Ziele wurden geschärft, Abhängigkeiten sichtbar gemacht und Prioritäten zwischen den Teams abgestimmt. Verantwortlichkeiten wurden klar benannt und nächste Schritte definiert. So stellen wir sicher, dass strategische Leitlinien in umsetzbare Maßnahmen übersetzt werden.

Dass wir dieses Format viermal im Jahr durchführen, schafft Verlässlichkeit und Orientierung. Im Big Room Planning legen wir jeweils den Fokus auf die kommenden rund drei Monate und definieren dafür klare Prioritäten und Ziele. Gleichzeitig behalten wir genügend Spielraum, um innerhalb dieses Rahmens auf neue Entwicklungen reagieren zu können.

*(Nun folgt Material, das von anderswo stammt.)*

-- ==== Sys2Proof/Machine/TvRoster.lean ====
section
/-! DEFINITION. Leases as a Tervon keeps them (R347 to R351), the identity checks (R361), the roster and its operations (R360 to R363), and the
warm roster (R369, R370). -/

namespace Sys2Proof.Machine

/-! ### Mirrored items and the warm roster -/

/-- The same item in another state (R353). -/
def MirrorItem.same : MirrorItem → MirrorItem → Bool
  | .stream i _, .stream j _ => decide (i = j)
  | .image d s k _ _ _, .image d' s' k' _ _ _ => decide (d = d') && decide (s = s') && decide (k = k')
  | .lease d _ _, .lease d' _ _ => decide (d = d')
  | _, _ => false

/-- An item changed: it is sent once in the next mirror period, with its latest value (R353). -/
def Tervon.touch (t : Tervon) (i : MirrorItem) : Tervon :=
  if t.mir.unmirrored && t.mir.resend.isNone then t
  else
    let since := if t.mir.dirty = [] then Tervon.now t else t.mir.dirtySince
    { t with mir.dirty := (t.mir.dirty.filter fun k => !MirrorItem.same k i) ++ [i], mir.dirtySince := since }

/-- The warm roster changed (R369). -/
def Tervon.markWarm (t : Tervon) : Tervon :=
  { t with warm.hbmDirty := some (t.warm.hbmDirty.getD (Tervon.now t)), warm.norDirty := some (t.warm.norDirty.getD (Tervon.now t)) }

/-- The 192 bytes of a roster entry (R360). -/
def Tervon.entBytes (t : Tervon) (key : Nat) : List Byte :=
  let e := Tervon.ent t key
  let seen := match e.seenAt with
    | some a => decide (Tervon.now t ≤ a + Tervon.silentNs t)
    | none => false
  [BitVec.ofNat 8 e.state, BitVec.ofNat 8 (b2n seen + 2 * b2n e.attested), BitVec.ofNat 8 (key / 8), BitVec.ofNat 8 (key % 8)] ++ le 3 e.did.toNat ++ [0]
    ++ padTo 16 e.ident ++ le 4 e.power.toNat ++ le 4 e.opTime.toNat ++ padTo 96 e.key ++ le 8 e.changed ++ zeros 56

/-- The warm roster as it stands. -/
def Tervon.warmNow (t : Tervon) : WarmCopy :=
  { ents := t.ros.ents, route := t.ros.route,
    consts := t.rings.foldl (fun m e => Cells.set [] m e.1 e.2.consts) [] }

/-- The roster digest (R369): CRC-64/XZ of the image, the pod number and the coordinate. -/
def Tervon.digestOf (t : Tervon) (w : WarmCopy) : DWord :=
  let ents := w.ents.map fun e => (e.1, e.2.state, e.2.did, e.2.ident, e.2.power, e.2.opTime, e.2.key)
  let bs := ents.map fun e => (e.1, [BitVec.ofNat 8 e.2.1] ++ le 3 e.2.2.1.toNat ++ padTo 16 e.2.2.2.1 ++ le 4 e.2.2.2.2.1.toNat ++ le 4 e.2.2.2.2.2.1.toNat ++ padTo 96 e.2.2.2.2.2.2)
  crc64 (Config.warmImage bs w.route w.consts ++ [BitVec.ofNat 8 (bits t.boot.pod.toNat 5 0), BitVec.ofNat 8 (Tervon.x t), BitVec.ofNat 8 (Tervon.y t)])

/-- WARM_ROSTER_HBM_UPDATE (R369). -/
def Tervon.warmHbm (t : Tervon) : Tervon :=
  if t.warm.hbmDirty.isNone then t
  else
    let w := Tervon.warmNow t
    { t with warm.hbmDirty := none, warm.hbmCopy := some w, warm.digest := Tervon.digestOf t w }

/-- WARM_ROSTER_NOR_UPDATE (R369): the older of the two copies is replaced. -/
def Tervon.warmNor (t : Tervon) : Tervon :=
  if t.warm.norDirty.isNone then t
  else
    let gen := match t.warm.nor with
      | e :: _ => e.1 + 1
      | [] => 1
    let w := Tervon.warmNow t
    { t with warm.norDirty := none, warm.nor := ((gen, w) :: t.warm.nor).take 2, warm.digest := Tervon.digestOf t w }

/-! ### Budgets -/

/-- The rate of a class that a Tervon assigns to each leaf of a ring of `len` leaves at the reset refill period: the sum over the ring's leaves
and classes stays within 95 % of 6,250 bytes per µs (R167; log entry 34). -/
def budgetRate (len cls : Nat) : Nat := 1 + Config.budget len cls % (5937 / (3 * len))

/-- Assign the budgets of a position: classes 1 to 3 when ADMITTED, class 1 alone otherwise (R167, R360). -/
def Tervon.assignBudgets (t : Tervon) (key : Nat) : Tervon :=
  if key = ileafKey then t
  else
    let e := Tervon.ent t key
    let len := Tervon.ringLen t (key / 8)
    let word (c : Nat) : List Byte := le 4 (0xFFFF0000 + (if c = 1 ∨ e.state = 1 then budgetRate len c else 0))
    let bs := word 1 ++ word 2 ++ word 3
    let t := Tervon.setLease t key { Tervon.lease t key with budgets := true }
    Tervon.writeLeaf (Tervon.writeLeaf t key 0x84 bs) key 0x94 bs

/-! ### States and conflicts -/

/-- Change a management state (R360): the time, the record of kind 5, and the warm roster. -/
def Tervon.setState (t : Tervon) (key state : Nat) : Tervon :=
  let e := Tervon.ent t key
  if e.state = state then t
  else
    let t := Tervon.setEnt t key { e with state := state, changed := Tervon.now t }
    Tervon.markWarm (Tervon.rosterEvent t 5 state (key / 8) (key % 8) e.did 0 0 0)

/-- A check of R361 failed: an ADMITTED position becomes SUSPECT and the cause is raised (R362). A position that is EMPTY does not change. -/
def Tervon.suspect (t : Tervon) (key cause serial power : Nat) : Tervon :=
  let e := Tervon.ent t key
  if e.state = 0 then t
  else Tervon.assignBudgets (Tervon.conflict (Tervon.setState t key 2) key cause e.did serial power) key

/-! ### Losing and gaining a lease -/

/-- Discard the incomplete captures of a leaf whose lease is lost (R25, R305). -/
def Tervon.dropCaptures (t : Tervon) (key : Nat) (did : Did) : Tervon :=
  let gone := t.assay.caps.filter fun c => decide (c.did = did) && c.fullAt.isNone && !c.done
  match gone with
  | [] => t
  | _ =>
    let first := gone.foldl (fun m c => min m c.descAt) (Tervon.now t)
    let t := gone.foldl (fun t c => Tervon.larderRelease t c.handle) t
    let keep := t.assay.caps.filter fun c => !(decide (c.did = did) && c.fullAt.isNone && !c.done)
    let t := { t with assay.caps := keep, assay.discarded := satAdd32 t.assay.discarded gone.length }
    Tervon.recordDid t 9 0 did (lossBody 5 (key / 8) gone.length first (Tervon.now t) (Tervon.tq t))

/-- The lease of a position is no longer held (R305, R348): its leaf's suspects are retracted (R268). -/
def Tervon.loseLease (t : Tervon) (key : Nat) : Tervon :=
  let e := Tervon.lease t key
  if e.held = false then t
  else
    let t := Tervon.setLease t key { e with held := false, lostAt := Tervon.now t, renewAt := none, attestBy := none, budgets := false, lockBy := none }
    let d := Tervon.keyDid t key
    let t := Tervon.setLeafRec t d { Tervon.leafRec t d with asm := [] }
    Tervon.dropCaptures (Tervon.retract t 2 fun s => decide (s.did = d)) key d

/-- The lease item of a position as it is mirrored (R353). -/
def Tervon.leaseItem (t : Tervon) (key : Nat) : MirrorItem :=
  let e := Tervon.lease t key
  .lease e.grantDid e.epoch (BitVec.ofNat 64 e.expiry)

/-- Start the attestation of a new holder: a fresh nonce goes to the leaf (R202, R361). -/
def Tervon.startAttest (t : Tervon) (key : Nat) : Tervon :=
  let nonce := (List.range 48).map fun i => Config.nonceByte t.free i
  let t := { t with free := t.free + 1 }
  let t := Tervon.setLease t key { Tervon.lease t key with nonce := nonce, attestBy := some (Tervon.now t + 10000000), decided := false }
  Tervon.writeLeaf t key 0x1700 nonce

/-- The serial in a roster entry (R360). -/
def RosterEnt.serial (e : RosterEnt) : Nat := field e.ident 8 8

/-- After a warm start the restored path constants are written without ring closure (R370). -/
def Tervon.warmPath (t : Tervon) (key : Nat) : Tervon :=
  let e := Tervon.ringEnd t (key / 8)
  match e.consts[key % 8]? with
  | some c =>
    if t.boot.warm ∧ e.cal = true then
      Tervon.writeLeaf t key 0x34 (le 4 (BitVec.ofInt 32 c.1).toNat ++ le 4 (BitVec.ofInt 32 c.2).toNat)
    else t
  | none => t

/-- GRANTED as the new holder: check 1 of R361, then the nonce. Where check 1 fails it has decided the outcome, and the attestation only keeps
the identity for admission (R361, R363; log entry 84). A buddy that mirrored a lease of a leaf that is not ADMITTED here disagrees
(R362, log entry 36). -/
def Tervon.gained (t : Tervon) (key : Nat) : Tervon :=
  if key = ileafKey then t
  else
    let t := Tervon.warmPath t key
    let e := Tervon.ent t key
    let l := Tervon.lease t key
    let t := Tervon.setEnt t key { e with attested := false }
    let t := if e.state ≠ 1 ∧ l.grantDid ≠ 0 ∧ (t.mir.leases.any fun m => decide (m.1 = l.grantDid.toNat)) = true then Tervon.conflict t key 8 l.grantDid l.serial.toNat 0 else t
    if e.state = 1 ∧ l.serial.toNat ≠ RosterEnt.serial e then
      let t := Tervon.startAttest (Tervon.suspect t key 3 l.serial.toNat 0) key
      Tervon.setLease t key { Tervon.lease t key with decided := true }
    else Tervon.startAttest t key

/-- Fence requests of a key complete (R350). -/
def Tervon.fenceDone (t : Tervon) (key : Nat) : Tervon :=
  let mine := t.ros.reqs.filter fun r => (match r.pay with
      | .leaseReq _ => true
      | _ => false) && decide (posKey r.port r.pos.toNat = key)
  if mine = [] then t
  else
    let t := Tervon.setLease t key { Tervon.lease t key with fenceUntil := some (Tervon.now t + Tervon.fenceHold t) }
    mine.foldl (fun t r =>
      let t := Tervon.endReq t r
      match r.job with
      | some j => match Tervon.job? t j with
        | some k => Tervon.complete t k 0
        | none => t
      | none => t) t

Integreat in der Tür an Tür – Digitalfabrik

Integreat ist eines der drei zentralen Angebote der Tür an Tür – Digitalfabrik – neben Lunes und der Berechtigungskarte. Gemeinsam entwickeln wir digitale Lösungen für Städte, Landkreise und die Menschen, die sie nutzen – mit dem Ziel, konkrete gesellschaftliche Wirkung zu entfalten.

Die Tür an Tür-Konferenz ist dabei ein wesentliches Steuerungsformat. Sie verbindet operative Arbeit mit strategischer Ausrichtung und stärkt das gemeinsame Verständnis unserer Ziele.

Fazit

Die 41. Tür an Tür-Konferenz in München hat erneut gezeigt:

  • Regelmäßige, strukturierte Reflexion erhöht die Qualität unserer Arbeit.
  • Gemeinsame Planung schafft Klarheit und Verbindlichkeit.
  • Langfristiges Engagement braucht kontinuierliche Sichtbarkeit.
  • Und auch unter herausfordernden Rahmenbedingungen bleibt Zusammenarbeit unser stärkstes Fundament.

Mit klar definierten Prioritäten und einem gemeinsamen Verständnis der nächsten Schritte setzen wir unsere Arbeit fort – mit dem Anspruch, digitale Angebote weiter auszubauen, die Orientierung schaffen, Teilhabe erleichtern und Kommunen wie Nutzer:innen gleichermaßen stärken.